Records from a dataset
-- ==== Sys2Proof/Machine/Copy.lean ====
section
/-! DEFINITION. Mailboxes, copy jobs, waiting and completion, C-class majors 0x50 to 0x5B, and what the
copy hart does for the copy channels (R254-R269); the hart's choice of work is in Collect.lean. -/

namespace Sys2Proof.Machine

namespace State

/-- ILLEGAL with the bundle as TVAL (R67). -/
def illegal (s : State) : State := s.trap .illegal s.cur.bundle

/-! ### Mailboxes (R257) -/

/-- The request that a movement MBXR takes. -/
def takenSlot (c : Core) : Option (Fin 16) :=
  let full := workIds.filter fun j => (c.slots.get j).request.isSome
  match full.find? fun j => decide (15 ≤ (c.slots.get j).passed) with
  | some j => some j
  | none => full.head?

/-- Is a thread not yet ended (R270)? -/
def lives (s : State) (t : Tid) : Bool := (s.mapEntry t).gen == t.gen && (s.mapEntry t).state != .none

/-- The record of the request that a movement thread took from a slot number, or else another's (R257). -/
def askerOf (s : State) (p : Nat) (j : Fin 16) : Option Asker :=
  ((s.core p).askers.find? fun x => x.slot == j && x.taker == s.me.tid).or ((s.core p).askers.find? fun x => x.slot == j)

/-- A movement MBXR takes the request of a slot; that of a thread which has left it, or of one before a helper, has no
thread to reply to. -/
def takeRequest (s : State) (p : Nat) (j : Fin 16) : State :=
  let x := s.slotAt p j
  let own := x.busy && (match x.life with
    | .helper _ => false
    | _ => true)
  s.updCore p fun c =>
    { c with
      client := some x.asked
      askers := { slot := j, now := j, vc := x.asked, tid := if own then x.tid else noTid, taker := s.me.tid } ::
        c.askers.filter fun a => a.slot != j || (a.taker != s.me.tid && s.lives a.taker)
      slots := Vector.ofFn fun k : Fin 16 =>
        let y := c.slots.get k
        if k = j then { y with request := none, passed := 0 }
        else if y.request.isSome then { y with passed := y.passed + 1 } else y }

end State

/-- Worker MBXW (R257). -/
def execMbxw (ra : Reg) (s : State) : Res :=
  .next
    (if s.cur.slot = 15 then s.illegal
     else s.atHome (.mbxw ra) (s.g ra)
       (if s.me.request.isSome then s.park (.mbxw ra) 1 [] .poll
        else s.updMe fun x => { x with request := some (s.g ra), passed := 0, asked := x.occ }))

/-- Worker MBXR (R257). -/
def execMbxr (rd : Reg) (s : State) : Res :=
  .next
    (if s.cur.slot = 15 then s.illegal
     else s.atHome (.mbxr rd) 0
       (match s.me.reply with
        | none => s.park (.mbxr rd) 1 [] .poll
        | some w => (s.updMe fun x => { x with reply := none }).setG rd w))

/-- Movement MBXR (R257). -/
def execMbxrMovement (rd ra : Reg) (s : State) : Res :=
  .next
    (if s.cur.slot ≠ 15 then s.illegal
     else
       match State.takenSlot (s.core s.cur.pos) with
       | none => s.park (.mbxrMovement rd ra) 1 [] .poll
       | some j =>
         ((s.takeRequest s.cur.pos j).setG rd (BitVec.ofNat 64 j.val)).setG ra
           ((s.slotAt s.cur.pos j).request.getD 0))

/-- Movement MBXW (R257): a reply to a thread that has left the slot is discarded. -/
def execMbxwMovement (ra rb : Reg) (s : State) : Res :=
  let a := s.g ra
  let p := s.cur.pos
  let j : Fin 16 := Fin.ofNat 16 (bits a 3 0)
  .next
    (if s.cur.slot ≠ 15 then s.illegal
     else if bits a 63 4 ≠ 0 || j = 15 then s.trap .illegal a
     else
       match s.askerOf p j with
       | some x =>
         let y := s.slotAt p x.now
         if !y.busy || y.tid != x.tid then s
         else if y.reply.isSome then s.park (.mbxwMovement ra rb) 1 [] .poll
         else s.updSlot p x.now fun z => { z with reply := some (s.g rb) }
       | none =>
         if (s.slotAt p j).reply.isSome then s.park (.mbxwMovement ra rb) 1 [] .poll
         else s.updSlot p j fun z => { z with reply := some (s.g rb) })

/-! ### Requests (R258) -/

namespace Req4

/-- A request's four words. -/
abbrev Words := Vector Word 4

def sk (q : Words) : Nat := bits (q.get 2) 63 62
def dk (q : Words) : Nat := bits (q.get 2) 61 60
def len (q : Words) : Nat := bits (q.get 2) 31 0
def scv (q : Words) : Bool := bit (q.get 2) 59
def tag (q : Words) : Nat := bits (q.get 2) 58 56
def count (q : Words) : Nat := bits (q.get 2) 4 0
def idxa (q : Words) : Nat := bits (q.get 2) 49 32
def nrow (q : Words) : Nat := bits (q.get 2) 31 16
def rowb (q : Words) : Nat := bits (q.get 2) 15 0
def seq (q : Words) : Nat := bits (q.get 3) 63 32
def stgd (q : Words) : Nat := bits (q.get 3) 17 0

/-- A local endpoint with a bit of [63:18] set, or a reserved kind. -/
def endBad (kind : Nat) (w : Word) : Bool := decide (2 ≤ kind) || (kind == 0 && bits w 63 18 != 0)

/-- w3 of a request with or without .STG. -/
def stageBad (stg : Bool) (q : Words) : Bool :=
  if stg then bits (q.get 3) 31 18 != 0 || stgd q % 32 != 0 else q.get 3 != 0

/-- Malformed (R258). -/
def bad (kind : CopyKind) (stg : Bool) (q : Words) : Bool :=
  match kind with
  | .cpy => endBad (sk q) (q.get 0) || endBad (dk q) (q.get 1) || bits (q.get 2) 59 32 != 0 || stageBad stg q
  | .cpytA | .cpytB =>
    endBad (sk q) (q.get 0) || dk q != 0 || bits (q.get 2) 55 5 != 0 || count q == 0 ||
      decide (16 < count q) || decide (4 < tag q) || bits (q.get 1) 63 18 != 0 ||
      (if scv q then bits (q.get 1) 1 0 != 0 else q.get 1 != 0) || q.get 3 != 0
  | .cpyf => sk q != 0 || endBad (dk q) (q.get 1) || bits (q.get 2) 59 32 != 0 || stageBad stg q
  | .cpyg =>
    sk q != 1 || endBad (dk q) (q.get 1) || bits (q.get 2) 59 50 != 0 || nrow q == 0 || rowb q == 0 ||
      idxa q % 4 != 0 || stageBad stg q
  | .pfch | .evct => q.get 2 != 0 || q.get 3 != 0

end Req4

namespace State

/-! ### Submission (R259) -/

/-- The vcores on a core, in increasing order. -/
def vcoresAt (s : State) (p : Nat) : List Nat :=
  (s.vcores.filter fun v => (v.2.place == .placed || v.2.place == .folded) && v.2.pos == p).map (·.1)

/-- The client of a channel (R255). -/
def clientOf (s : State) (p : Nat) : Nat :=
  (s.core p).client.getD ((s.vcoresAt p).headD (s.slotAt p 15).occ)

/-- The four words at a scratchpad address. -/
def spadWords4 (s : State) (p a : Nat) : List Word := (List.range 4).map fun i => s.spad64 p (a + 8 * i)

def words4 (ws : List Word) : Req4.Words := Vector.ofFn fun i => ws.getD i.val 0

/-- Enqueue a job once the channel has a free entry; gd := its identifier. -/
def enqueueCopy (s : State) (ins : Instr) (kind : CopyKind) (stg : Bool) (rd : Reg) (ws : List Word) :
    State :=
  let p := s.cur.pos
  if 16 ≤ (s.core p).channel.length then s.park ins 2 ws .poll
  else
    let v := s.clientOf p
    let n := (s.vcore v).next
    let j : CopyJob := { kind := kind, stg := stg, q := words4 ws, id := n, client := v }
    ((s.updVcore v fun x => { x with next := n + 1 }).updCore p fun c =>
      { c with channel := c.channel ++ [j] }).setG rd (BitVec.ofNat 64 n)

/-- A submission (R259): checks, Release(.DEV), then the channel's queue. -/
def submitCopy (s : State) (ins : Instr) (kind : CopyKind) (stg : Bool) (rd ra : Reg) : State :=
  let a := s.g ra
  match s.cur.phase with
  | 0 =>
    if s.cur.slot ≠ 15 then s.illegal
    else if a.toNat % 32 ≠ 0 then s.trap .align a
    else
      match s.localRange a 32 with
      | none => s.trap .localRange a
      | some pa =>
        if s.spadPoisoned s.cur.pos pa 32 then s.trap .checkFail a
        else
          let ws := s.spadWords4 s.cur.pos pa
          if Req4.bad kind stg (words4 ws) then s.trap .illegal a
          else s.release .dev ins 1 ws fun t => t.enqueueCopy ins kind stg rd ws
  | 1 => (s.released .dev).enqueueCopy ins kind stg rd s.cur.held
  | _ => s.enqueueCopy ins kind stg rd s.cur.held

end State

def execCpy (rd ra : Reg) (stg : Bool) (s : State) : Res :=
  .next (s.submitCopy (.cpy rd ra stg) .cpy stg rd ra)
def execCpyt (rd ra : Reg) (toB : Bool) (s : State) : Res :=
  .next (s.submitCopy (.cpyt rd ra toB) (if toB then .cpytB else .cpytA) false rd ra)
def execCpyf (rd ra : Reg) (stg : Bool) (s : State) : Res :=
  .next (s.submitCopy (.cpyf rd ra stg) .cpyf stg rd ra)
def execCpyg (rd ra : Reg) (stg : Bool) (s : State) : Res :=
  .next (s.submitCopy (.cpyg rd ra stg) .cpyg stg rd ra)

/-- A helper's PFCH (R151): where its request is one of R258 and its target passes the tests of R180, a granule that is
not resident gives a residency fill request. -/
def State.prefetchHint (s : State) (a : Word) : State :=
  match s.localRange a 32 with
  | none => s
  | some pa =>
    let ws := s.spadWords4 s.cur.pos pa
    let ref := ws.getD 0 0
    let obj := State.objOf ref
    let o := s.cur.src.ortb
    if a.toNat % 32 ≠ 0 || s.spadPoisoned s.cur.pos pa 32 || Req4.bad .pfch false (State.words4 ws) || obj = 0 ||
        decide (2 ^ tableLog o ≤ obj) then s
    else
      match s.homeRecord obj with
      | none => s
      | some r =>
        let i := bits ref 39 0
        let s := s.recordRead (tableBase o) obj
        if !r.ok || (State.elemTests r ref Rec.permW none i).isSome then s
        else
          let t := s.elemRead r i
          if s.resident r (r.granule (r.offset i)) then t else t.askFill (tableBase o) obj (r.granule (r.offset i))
* * *
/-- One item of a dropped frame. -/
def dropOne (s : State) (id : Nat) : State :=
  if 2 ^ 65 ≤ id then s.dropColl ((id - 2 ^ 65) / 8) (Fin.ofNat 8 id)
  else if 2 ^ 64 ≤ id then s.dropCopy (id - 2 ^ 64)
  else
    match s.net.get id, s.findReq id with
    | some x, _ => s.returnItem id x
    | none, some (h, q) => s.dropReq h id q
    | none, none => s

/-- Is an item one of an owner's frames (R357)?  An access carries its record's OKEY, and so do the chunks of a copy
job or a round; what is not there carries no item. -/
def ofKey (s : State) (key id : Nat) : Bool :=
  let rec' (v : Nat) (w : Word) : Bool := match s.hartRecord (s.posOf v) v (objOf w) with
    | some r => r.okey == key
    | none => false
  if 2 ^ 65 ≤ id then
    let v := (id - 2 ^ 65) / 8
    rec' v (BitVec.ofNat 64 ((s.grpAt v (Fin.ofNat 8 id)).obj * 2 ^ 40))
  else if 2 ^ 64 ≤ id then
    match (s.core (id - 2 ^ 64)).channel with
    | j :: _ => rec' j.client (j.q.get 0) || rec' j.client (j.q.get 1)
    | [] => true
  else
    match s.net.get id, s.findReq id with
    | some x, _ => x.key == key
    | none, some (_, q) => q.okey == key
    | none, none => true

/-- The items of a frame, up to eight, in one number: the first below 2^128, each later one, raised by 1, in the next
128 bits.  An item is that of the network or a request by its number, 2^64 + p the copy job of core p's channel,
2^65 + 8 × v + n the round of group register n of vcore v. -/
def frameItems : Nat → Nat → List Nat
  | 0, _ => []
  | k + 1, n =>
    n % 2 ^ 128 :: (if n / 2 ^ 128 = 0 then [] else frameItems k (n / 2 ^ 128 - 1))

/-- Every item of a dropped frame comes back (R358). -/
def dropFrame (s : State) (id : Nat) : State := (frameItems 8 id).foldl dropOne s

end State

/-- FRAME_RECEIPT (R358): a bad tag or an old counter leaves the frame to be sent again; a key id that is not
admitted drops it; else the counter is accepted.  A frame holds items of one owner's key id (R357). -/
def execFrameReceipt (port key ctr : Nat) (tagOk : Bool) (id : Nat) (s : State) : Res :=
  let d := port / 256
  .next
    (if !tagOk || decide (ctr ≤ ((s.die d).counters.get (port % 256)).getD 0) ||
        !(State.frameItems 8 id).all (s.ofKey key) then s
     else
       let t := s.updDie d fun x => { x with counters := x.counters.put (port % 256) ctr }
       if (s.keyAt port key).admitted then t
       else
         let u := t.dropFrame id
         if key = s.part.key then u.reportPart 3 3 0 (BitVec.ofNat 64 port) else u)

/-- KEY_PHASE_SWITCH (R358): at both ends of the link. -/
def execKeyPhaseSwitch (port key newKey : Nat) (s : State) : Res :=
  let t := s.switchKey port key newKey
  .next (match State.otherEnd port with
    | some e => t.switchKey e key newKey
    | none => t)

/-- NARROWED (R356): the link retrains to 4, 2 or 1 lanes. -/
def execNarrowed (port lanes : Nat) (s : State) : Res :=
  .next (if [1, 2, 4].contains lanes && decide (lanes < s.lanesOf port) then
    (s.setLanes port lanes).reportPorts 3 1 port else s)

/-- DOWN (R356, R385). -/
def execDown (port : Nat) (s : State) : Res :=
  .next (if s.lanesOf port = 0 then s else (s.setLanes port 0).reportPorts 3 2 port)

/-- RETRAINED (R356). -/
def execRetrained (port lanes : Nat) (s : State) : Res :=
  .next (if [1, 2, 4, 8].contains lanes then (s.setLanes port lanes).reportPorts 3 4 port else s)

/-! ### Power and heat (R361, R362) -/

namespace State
==
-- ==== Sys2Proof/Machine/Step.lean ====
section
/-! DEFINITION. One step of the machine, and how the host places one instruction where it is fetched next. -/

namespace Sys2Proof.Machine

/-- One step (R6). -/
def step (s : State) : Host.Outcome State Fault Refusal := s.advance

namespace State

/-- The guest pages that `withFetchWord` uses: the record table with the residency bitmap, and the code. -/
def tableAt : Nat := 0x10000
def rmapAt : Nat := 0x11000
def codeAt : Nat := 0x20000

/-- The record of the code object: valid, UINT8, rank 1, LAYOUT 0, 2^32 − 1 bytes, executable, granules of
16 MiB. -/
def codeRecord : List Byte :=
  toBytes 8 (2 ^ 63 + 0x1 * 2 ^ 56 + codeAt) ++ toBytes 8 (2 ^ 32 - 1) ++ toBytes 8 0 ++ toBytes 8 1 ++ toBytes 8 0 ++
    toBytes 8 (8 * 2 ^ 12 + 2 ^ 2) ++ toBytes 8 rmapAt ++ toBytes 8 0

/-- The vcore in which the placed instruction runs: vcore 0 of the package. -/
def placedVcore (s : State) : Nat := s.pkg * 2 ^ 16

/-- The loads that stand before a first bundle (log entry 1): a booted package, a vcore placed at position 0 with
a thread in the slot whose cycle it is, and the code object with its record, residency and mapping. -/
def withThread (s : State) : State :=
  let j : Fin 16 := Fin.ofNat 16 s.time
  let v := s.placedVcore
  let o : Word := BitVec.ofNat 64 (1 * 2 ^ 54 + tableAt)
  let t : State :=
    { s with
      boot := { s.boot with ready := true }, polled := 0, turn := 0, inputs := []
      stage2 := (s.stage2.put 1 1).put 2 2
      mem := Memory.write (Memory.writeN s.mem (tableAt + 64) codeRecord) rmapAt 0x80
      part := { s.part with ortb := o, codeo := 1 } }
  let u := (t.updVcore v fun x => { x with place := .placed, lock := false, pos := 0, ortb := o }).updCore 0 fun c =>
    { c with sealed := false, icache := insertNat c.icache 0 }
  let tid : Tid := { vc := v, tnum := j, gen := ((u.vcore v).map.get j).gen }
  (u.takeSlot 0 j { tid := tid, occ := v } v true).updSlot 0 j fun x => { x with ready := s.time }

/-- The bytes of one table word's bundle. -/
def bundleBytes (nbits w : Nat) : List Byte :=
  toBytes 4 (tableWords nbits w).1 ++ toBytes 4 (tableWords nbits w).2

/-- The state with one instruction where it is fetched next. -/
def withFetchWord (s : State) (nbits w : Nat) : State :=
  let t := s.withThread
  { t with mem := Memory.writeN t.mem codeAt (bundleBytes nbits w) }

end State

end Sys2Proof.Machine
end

## Work order
In the entries above, count each line that includes "setG" and report the total with no other text.

## Response box
3